All of lore.kernel.org
 help / color / mirror / Atom feed
* tools/testing/radix-tree/idr-test gets a failed assertion on single cpu systems
@ 2021-03-26 18:23 Chris von Recklinghausen
  2021-03-28 20:03 ` Matthew Wilcox
  0 siblings, 1 reply; 2+ messages in thread
From: Chris von Recklinghausen @ 2021-03-26 18:23 UTC (permalink / raw)
  To: Matthew Wilcox (Oracle), LKML

Hi Matthew,

I made the observation that while tools/testing/radix-tree/idr-test runs 
and passes just fine on a system with more than one cpu, it gets an 
assertion failure when run on a single cpu system. My test system is 
Fedora 34 running on an x86_64 system.

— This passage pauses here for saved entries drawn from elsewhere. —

-- ==== Sys2Proof/Machine/Prescan.lean ====
section
/-!
DEFINITION. The pre-scanner of a row engine (05: R199 to R202).
-/
namespace Sys2Proof.Machine

/-- Whether a PRESCAN breaks its encoding (R199). -/
def prescanMalformed (p : BitVec 1536) : Bool :=
  let l := prescanLists p
  fld p 15 4 != 0 || fld p 31 28 != 0 || fld p 63 59 != 0 || fld p 127 112 != 0 || fld p 255 240 != 0 || l.index % 4 != 0 ||
  l.offs % 4 != 0 || (l.len != 0 && (l.offs != 0 || l.offsExt != 0))

/-- The checks of a PRESCAN (R199). -/
def prescanCheck (q : Fin 64) (c : Slot) (s : State) : State × Adm :=
  let l := prescanLists c.pay
  listAdmission q [
    (prescanMalformed c.pay, .malformed), (!tableDefined s (gTable c.pay), .addressRange), stepRules s c,
    (l.count == 0 || s.rows.obj.prescanEnable == 0, .okNoOp)]
    l (fun _ _ => []) (decide ((getEng s (gEngine c.pay)).prescans.length ≥ 4)) s

/-- A PRESCAN is admitted (R199, R201): it takes the generation opposite to the previous one, whose tags and units go; fetches of
that generation still in flight will not be staged. -/
def prescanAdmit (k : Cmd) (s : State) : State :=
  let e := gEngine k.slot.pay
  match findTable s (gTable k.slot.pay) with
  | none => s
  | some t =>
    let gen := !(getEng s e).lastGen
    let r : PreRun :=
      { cmd := k.id, slot := k.slot, step := k.step, table := t.cur, gen := gen, xorder := k.xorder, bag := 0, range := none,
        fetches := [], stop := false }
    let s := updStore e (clearTags 0x3000000 0x3100000 fun t => bit t 46 == gen) s
    let lose (p : PreRun) : PreRun := if p.gen = gen then { p with fetches := p.fetches.map fun f => { f with dropped := true } } else p
    updEng e (fun g => { g with
      lastGen := gen, allocs := g.allocs.filter fun a => a.gen != gen, prescans := g.prescans.map lose ++ [r] }) s

/-- PRESCAN. -/
def prescanRule : OpRule := { check := prescanCheck, effect := prescanAdmit }

/-- PRESCAN (R199). -/
def execPrescan (sq : Fin 64) (c : Slot) (s : State) : Host.Outcome State Fault Refusal := go (commandAtHead 0x22 prescanRule sq c s)

/-- A run-ahead read of a list entry, within one operation (R202): where the rule forbids it, it is dropped and counted, once (R299). -/
def aheadPiece (who key since dva n : Nat) (s : State) : State × IoRes :=
  match ioFind s who key false dva n with
  | some p => (s, reqRes s p.req)
  | none =>
    let x := xlateAhead who dva since s
    ioHold who key false dva n (match x.2 with
      | none => postFailed who .addressRange (countDrop who x.1)
      | some e => postReq .cmd who false e n [] x.1)

/-- The list entries (address, bytes) that the pre-scanner reads for PRESCAN `cmd`; one that meets poison is dropped and counted (R299). -/
def aheadReads (who cmd since : Nat) (xs : List (Nat × Nat)) (s : State) : State × IoRes :=
  let key := opKey kScan cmd
  let r := xs.foldl (fun (a : State × IoRes) x => let r := aheadPiece who key since x.1 x.2 a.1; (r.1, a.2.join r.2)) (s, .done [])
  match r.2 with
  | .wait => r
  | .fail st => (ioForget who key r.1, .fail st)
  | .done ds =>
    let s := ioForget who key r.1
    let bad := ds.filter poisoned
    (bad.foldl (fun s _ => countDrop who s) s, if bad.isEmpty then .done ds else .fail .dataPoison)

/-- The PRESCAN that an engine works on changed by `f`. -/
def updPre (e : Fin 16) (f : PreRun → PreRun) (s : State) : State :=
  updEng e (fun g => { g with prescans := match g.prescans with | r :: rest => f r :: rest | [] => [] }) s

/-- The range of the next bag that has positions: known, or a wait for its offsets. Bags that R187 would fail at once, and bags whose
offsets are dropped, are passed over. -/
def preRange (e : Fin 16) (cmd : Nat) (l : Lists) (since : Nat) : Nat → Nat → State → State × Option (Nat × Option (Nat × Nat))
  | 0, bag, s => (s, some (bag, none))
  | k + 1, bag, s =>
    if bag ≥ l.count then (s, some (bag, none))
    else if l.len ≠ 0 then (s, some (bag, some (bag * l.len, (bag + 1) * l.len)))
    else
      let a := (l.offs + 4 * bag) % 2 ^ 48
      let r := aheadReads (whoEngine e) cmd since [(a, 4), ((a + 4) % 2 ^ 48, 4)] s
      match r.2 with
      | .wait => (r.1, none)
      | .done [x, y] =>
        let m := leNat (dataBytes x)
        let n := leNat (dataBytes y)
        if n ≤ m ∨ n > m + 1024 then preRange e cmd l since k (bag + 1) r.1 else (r.1, some (bag, some (m, n)))
      | _ => preRange e cmd l since k (bag + 1) r.1

/-- Units of the staging data (R173). -/
def stagingUnits : Nat := 245760

/-- Free units for a record, as a ring in allocation order (R200). A record does not wrap round the end. -/
def allocUnits (g : Engine) (n : Nat) : Option Nat :=
  let u := if g.nextUnit + n > stagingUnits then 0 else g.nextUnit
  if g.allocs.any fun a => overlaps a.unit a.n u n then none else some u

/-- Whether a row's record is known to lie where no row may (R187), so that its bag would fail. -/
def preBad (e : Fin 16) (dva size : Nat) (s : State) : Bool :=
  (rowPieces (size / 256 + 2) dva 0 size).any fun p =>
    let t := tierKnown (whoEngine e) ((dva + p.1) % 2 ^ 48) s
    t == some 0 || t == some 3

/-- The requests of a fetch, where the run-ahead rule allows every one (R202). -/
def preReqs (e : Fin 16) (row dva size since : Nat) (s : State) : State × Option (List RowReq) :=
  (rowPieces (size / 256 + 2) dva 0 size).foldl (fun (a : State × Option (List RowReq)) p =>
    match a.2 with
    | none => a
    | some qs =>
      let x := xlateAhead (whoEngine e) ((dva + p.1) % 2 ^ 48) since a.1
      (x.1, x.2.map fun en => qs ++ [rowReq e row p.1 p.2 en])) (s, some [])

/-- The requests of an engine's pre-scanner that have left. -/
def preSent (g : Engine) : List RowReq := g.prescans.flatMap fun r => r.fetches.flatMap fun f => f.reqs.filter fun q => q.req.isSome

/-- One fetch sends what slots and caps allow (R200). -/
def pumpFetch (e : Fin 16) (fi : Nat) (s : State) (qi : Nat) : State :=
  match (getEng s e).prescans with
  | [] => s
  | r :: _ => match (r.fetches[fi]?).bind fun f => f.reqs[qi]? with
    | none => s
    | some q =>
      let sent := preSent (getEng s e)
      if q.req.isSome || decide (sent.length ≥ 64) || !capRoom 4 4 sent q then s
      else
        let x := postReq .cmd (whoEngine e) false q.entry q.len [] s
        updPre e (fun r => { r with fetches := updIdx r.fetches fi fun f => { f with reqs := f.reqs.set qi { q with req := some x.2 } } }) x.1

/-- The fetches of the PRESCAN under way send what slots and caps allow. -/
def pumpPre (e : Fin 16) (s : State) : State :=
  match (getEng s e).prescans with
  | [] => s
  | r :: _ => (List.range r.fetches.length).foldl (fun s fi =>
      (List.range ((r.fetches[fi]?.map fun f => f.reqs.length).getD 0)).foldl (pumpFetch e fi) s) s

/-- A PRESCAN with nothing left to scan or fetch completes (R200). -/
def finishPre (e : Fin 16) (s : State) : State :=
  match (getEng s e).prescans with
  | r :: rest =>
    if r.fetches ≠ [] ∨ (!r.stop ∧ r.bag < (prescanLists r.slot.pay).count) then s
    else completeCmd r.cmd .ok 0 (updEng e (fun g => { g with prescans := rest }) s)
  | [] => s

/-- The scan goes on with the next position of the bag, or with the next bag. -/
def preNext (bagEnds : Bool) (r : PreRun) : PreRun :=
  match r.range with
  | some (p, q) => if bagEnds || decide (p + 1 ≥ q) then { r with bag := r.bag + 1, range := none } else { r with range := some (p + 1, q) }
  | none => r

/-- A row that the pre-scanner reaches (R200): it is skipped, or its units are taken and its fetch begins. -/
def preRow (e : Fin 16) (r : PreRun) (row : Nat) (s : State) : State :=
  let d := r.table.desc
  let m := s.mem.rowStore[e]
  let here := (findWay m (emberSet s (tdId d) row) (tdId d) row r.table.version).isSome ||
    (findWay m (stagingSet (tdId d) row) (tdId d) row r.table.version).isSome
  let next := updPre e (preNext false)
  if here then next s
  else if preBad e (recAddr d row) (recSize d) s then updPre e (preNext true) s
  else
    let x := preReqs e row (recAddr d row) (recSize d) r.xorder s
    let s := x.1
    match x.2 with
    | none => next (countDrop (whoEngine e) s)
    | some qs =>
      let n := ceilDiv (recSize d) 64
      match allocUnits (getEng s e) n with
      | none => updPre e (fun r => { r with stop := true }) (engCount e (fun k => { k with prescanFull := addSat k.prescanFull 1 }) s)
      | some u =>
        let f : PreFetch :=
          { row := row, unit := u, record := List.replicate (recSize d) (0, false), reqs := qs, again := false, dropped := false }
        let s := updEng e (fun g => { g with nextUnit := u + n, allocs := g.allocs ++ [{ unit := u, n := n, gen := r.gen }] }) s
        pumpPre e (next (updPre e (fun r => { r with fetches := r.fetches ++ [f] }) s))

/-- Whether an EMBER_REFRESH that was admitted before a PRESCAN has not completed on its engine (R188). -/
def afterRefresh (g : Engine) (cmd : Nat) : Bool := g.queue.any fun x => match x with | .refresh r => decide (r.cmd < cmd) | .gather _ => false

/-- PRESCAN_POSITION (R200, R202): the pre-scanner takes the next position. -/
def execPrescanPosition (e : Fin 16) (s : State) : Host.Outcome State Fault Refusal :=
  go (match (getEng s e).prescans with
    | [] => s
    | r :: _ =>
      let l := prescanLists r.slot.pay
      let pieces := (r.fetches.map fun f => f.reqs.length).sum
      if r.stop || decide (pieces ≥ 64) || !mayBegin s r.slot r.step || afterRefresh (getEng s e) r.cmd then s
      else
        let s := startCmd r.cmd s
        let x : State × Option (Nat × Option (Nat × Nat)) := match r.range with
          | some q => (s, some (r.bag, some q))
          | none => preRange e r.cmd l r.xorder (l.count - r.bag + 1) r.bag s
        match x.2 with
        | none => x.1
        | some (bag, range) =>
          let s := updPre e (fun r => { r with bag := bag, range := range }) x.1
          match range with
          | none => finishPre e s
          | some (p, _) =>
            let y := aheadReads (whoEngine e) r.cmd r.xorder [((l.index + 4 * p) % 2 ^ 48, 4)] s
            match y.2 with
            | .wait => y.1
            | .fail _ => finishPre e (updPre e (preNext true) y.1)
            | .done _ =>
              let row := leNat (dataBytes y.2.data)
              if row ≥ tdRows r.table.desc then finishPre e (updPre e (preNext (tdFail r.table.desc)) y.1)
              else finishPre e (preRow e r row y.1))

/-- A fetched row is staged: its data, then its tag into the lowest invalid way of its set, if there is one (R200). -/
def stageRow (e : Fin 16) (r : PreRun) (f : PreFetch) (s : State) : State :=
  let m := s.mem.rowStore[e]
  let set := stagingSet (tdId r.table.desc) f.row
  match (List.range 4).find? fun w => !tagValid (tagAt m set w) with
  | none => s
  | some w =>
    let tag := BitVec.ofNat 128 (f.row + tdId r.table.desc * 2 ^ 32 + r.table.version % 2 * 2 ^ 44 + 2 ^ 45 + b2n r.gen * 2 ^ 46 + f.unit * 2 ^ 64)
    engCount e (fun k => { k with prescanRows := addSat k.prescanRows 1 })
      (updStore e (fun m => setTag set w tag (memWrite m (stagingData f.unit) f.record)) s)

/-- What has returned of a fetch is taken: a failed or poisoned piece means that the row is not staged. -/
def takePieces (s : State) (f : PreFetch) : PreFetch :=
  let take (f : PreFetch) (q : RowReq) : PreFetch :=
    match q.req.bind (reqEnded s) with
    | none => { f with reqs := f.reqs ++ [q] }
    | some (st, d) => if fine st && !poisoned d then { f with record := putData f.record q.off d } else { f with dropped := true }
  f.reqs.foldl take { f with reqs := [] }

/-- Whether what has returned for a request is poisoned. -/
def metPoison (s : State) (q : RowReq) : Bool := match q.req.bind (reqEnded s) with | some (_, d) => poisoned d | none => false

/-- PRESCAN_ROW_ARRIVE (R200): requests of fetch `idx` have returned. A whole record is staged; one that was updated meanwhile is
fetched again (R233). -/
def execPrescanRowArrive (e : Fin 16) (idx : Nat) (s : State) : Host.Outcome State Fault Refusal :=
  go (match (getEng s e).prescans with
    | [] => s
    | r :: _ => match r.fetches[idx]? with
      | none => s
      | some f =>
        let ready := f.reqs.filter fun q => (q.req.bind (reqEnded s)).isSome
        if ready.isEmpty then s
        else
          let f' := takePieces s f
          let s := if !f.dropped && ready.any (metPoison s) then countDrop (whoEngine e) s else s
          let s := ready.foldl (fun s q => forgetReq (q.req.getD 0) s) s
          if f'.reqs ≠ [] then pumpPre e (updPre e (fun r => { r with fetches := updIdx r.fetches idx fun _ => f' }) s)
          else
            let fresh := if f'.again && !f'.dropped then preReqs e f.row (recAddr r.table.desc f.row) (recSize r.table.desc) r.xorder s else (s, none)
            let s := fresh.1
            match fresh.2 with
            | some qs => pumpPre e (updPre e (fun r => { r with fetches := updIdx r.fetches idx fun _ => { f' with reqs := qs, again := false } }) s)
            | none =>
              let s := updPre e (fun r => { r with fetches := dropIdx r.fetches idx }) s
              let s := if f'.dropped then s else if f'.again then countDrop (whoEngine e) s else stageRow e r f' s
              finishPre e (pumpPre e s))

end Sys2Proof.Machine
end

It can be easily reproduced by 
offlining all cpus but cpu0.

[root@hpe-ml110g7-01 linux]# tools/testing/radix-tree/idr-test
vvv Ignore these warnings
assertion failed at idr.c:250
assertion failed at idr.c:206
^^^ Warnings over
idr-test: idr-test.c:320: idr_find_test_1: Assertion `!(entry != 
xa_mk_value(id))' failed.
Aborted (core dumped)

I bisected the change to 5c089fd0c734 ("idr: Fix idr_get_next race with 
idr_remove").

Since idr_get_next can return NULL, I stuck a BUG_ON(!entry) just above 
the failing assert, and in this case idr_get_next is returning NULL.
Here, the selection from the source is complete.